Mientras silbaba con gracia
Proud Mary,
Reiko metió toda la basura en una bolsa de plástico. Las ayudé a llevar los utensilios de limpieza y el pienso de los animales al cobertizo.

—La mañana es la parte del día que más me gusta —dijo Naoko—. Todo parece que acaba de empezar. Por eso, cuando llega el mediodía, me siento triste. El atardecer es la parte del día que más detesto. Todos los días pienso lo mismo.

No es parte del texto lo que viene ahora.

-- ==== Sys2Proof/Tests/Slice0.lean ====
section
/-! SUPPORT. The model's own tests: the WellFormed smoke, words written out from the spec's encodings,
the vectors of spec/95_test_vectors.md, and a witness for every obligation that has hypotheses. -/

namespace Sys2Proof.Tests

open Sys2Proof.Machine

/-! ### Small states and readers -/

/-- `n` bytes counting up from `a`, as the vectors of spec/95 write them. -/
def bytes (a n : Nat) : List Byte := (List.range n).map fun i => BitVec.ofNat 8 (a + i)

/-- The state of an outcome; the reset state where it is none. -/
def after : Host.Outcome State Fault Refusal → State
  | .next t    => t
  | .fault _   => State.reset
  | .refused _ => State.reset

/-- Keyed as in V50, `ctr = 0`. -/
def keyedState : State :=
  { State.reset with
    key := #v[0x0001020304050607, 0x08090A0B0C0D0E0F, 0x1011121314151617, 0x18191A1B1C1D1E1F]
    nonce := #v[0x2021222324252627, 0x28292A2B2C2D2E2F], keyed := true }

/-- Keyed with the all-zero key and nonce (V30). -/
def zeroKeyed : State := { State.reset with keyed := true }

/-- A unit in the middle of a `GENBLOCK`, about to run the round with index `r`. -/
def midBlock (r : BitVec 5) : State :=
  { keyedState with phase := .gen, rnd := r, busy := true, task := some .genblock }

/-- A keyed unit with a command in progress. -/
def withTask (t : Task) : State := { keyedState with busy := true, task := some t }

/-! ### WellFormed refuses an ill-formed term of each check -/

theorem test_wf_klen : (Instr.init 256 16).wellFormed = false := by decide
theorem test_wf_nlen : (Instr.init 32 256).wellFormed = false := by decide
theorem test_wf_len : (Instr.xorks (2 ^ 28)).wellFormed = false := by decide
theorem test_wf_limits :
    (Instr.init 255 255).wellFormed = true ∧ (Instr.xorks (2 ^ 28 - 1)).wellFormed = true := by decide

/-! ### Decoding, each word written out from the format tables of 30 R61 and R68 -/

/-- Format I: op 0001, reserved 000000000000, klen 00100000, nlen 00010000. -/
theorem test_decode_init :
    decodeWord 0b00010000000000000010000000010000#32 = .ok (.init 32 16) := by decide
/-- Format Z: op 0010, reserved 0. -/
theorem test_decode_reset :
    decodeWord 0b00100000000000000000000000000000#32 = .ok .reset := by decide
/-- Format Z: op 0011, reserved 0. -/
theorem test_decode_genblock :
    decodeWord 0b00110000000000000000000000000000#32 = .ok .genblock := by decide
/-- Format X: op 0100, len 0000000000000000000001000110 (70). -/
theorem test_decode_xorks :
    decodeWord 0b01000000000000000000000001000110#32 = .ok (.xorks 70) := by decide
/-- Format P: par 0 and par 1. -/
theorem test_decode_parity :
    decode (.parity 0#1) = .ok .rndE ∧ decode (.parity 1#1) = .ok .rndO := by decide
/-- V59 to V63: words that are no command. -/
theorem test_decode_illegal :
    decodeWord 0x00000000#32 = .error (.undefinedOp 0) ∧
    decodeWord 0x50000000#32 = .error (.undefinedOp 5) ∧
    decodeWord 0x20000001#32 = .error (.reservedBits 2) ∧
    decodeWord 0x10012010#32 = .error (.reservedBits 1) ∧
    decodeWord 0xFFFFFFFF#32 = .error (.undefinedOp 15) := by decide
/-- The table's numbering: one-bit rows in one byte, command words in four. -/
theorem test_decode_table :
    decodeTableWord 8 0 = some .rndE ∧ decodeTableWord 8 1 = some .rndO ∧
    decodeTableWord 32 0x10000000 = some (.init 0 0) ∧
    decodeTableWord 32 0x30000000 = some .genblock ∧ decodeTableWord 32 0 = none := by decide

—Y, mientras tanto, todos nos hacemos mayores. Pensando si llega el día o cae la noche —comentó Reiko con expresión risueña—. El tiempo vuela.

—A ti parece que te divierte hacerte mayor —dijo Naoko.

—No me divierte, pero no me gustaría volver a ser joven —añadió Reiko.

—¿Por qué? —le pregunté.

—Por pereza, claro —respondió Reiko. Y sin dejar de silbar
Proud Mary,
arrojó la escoba dentro del cobertizo y cerró la puerta.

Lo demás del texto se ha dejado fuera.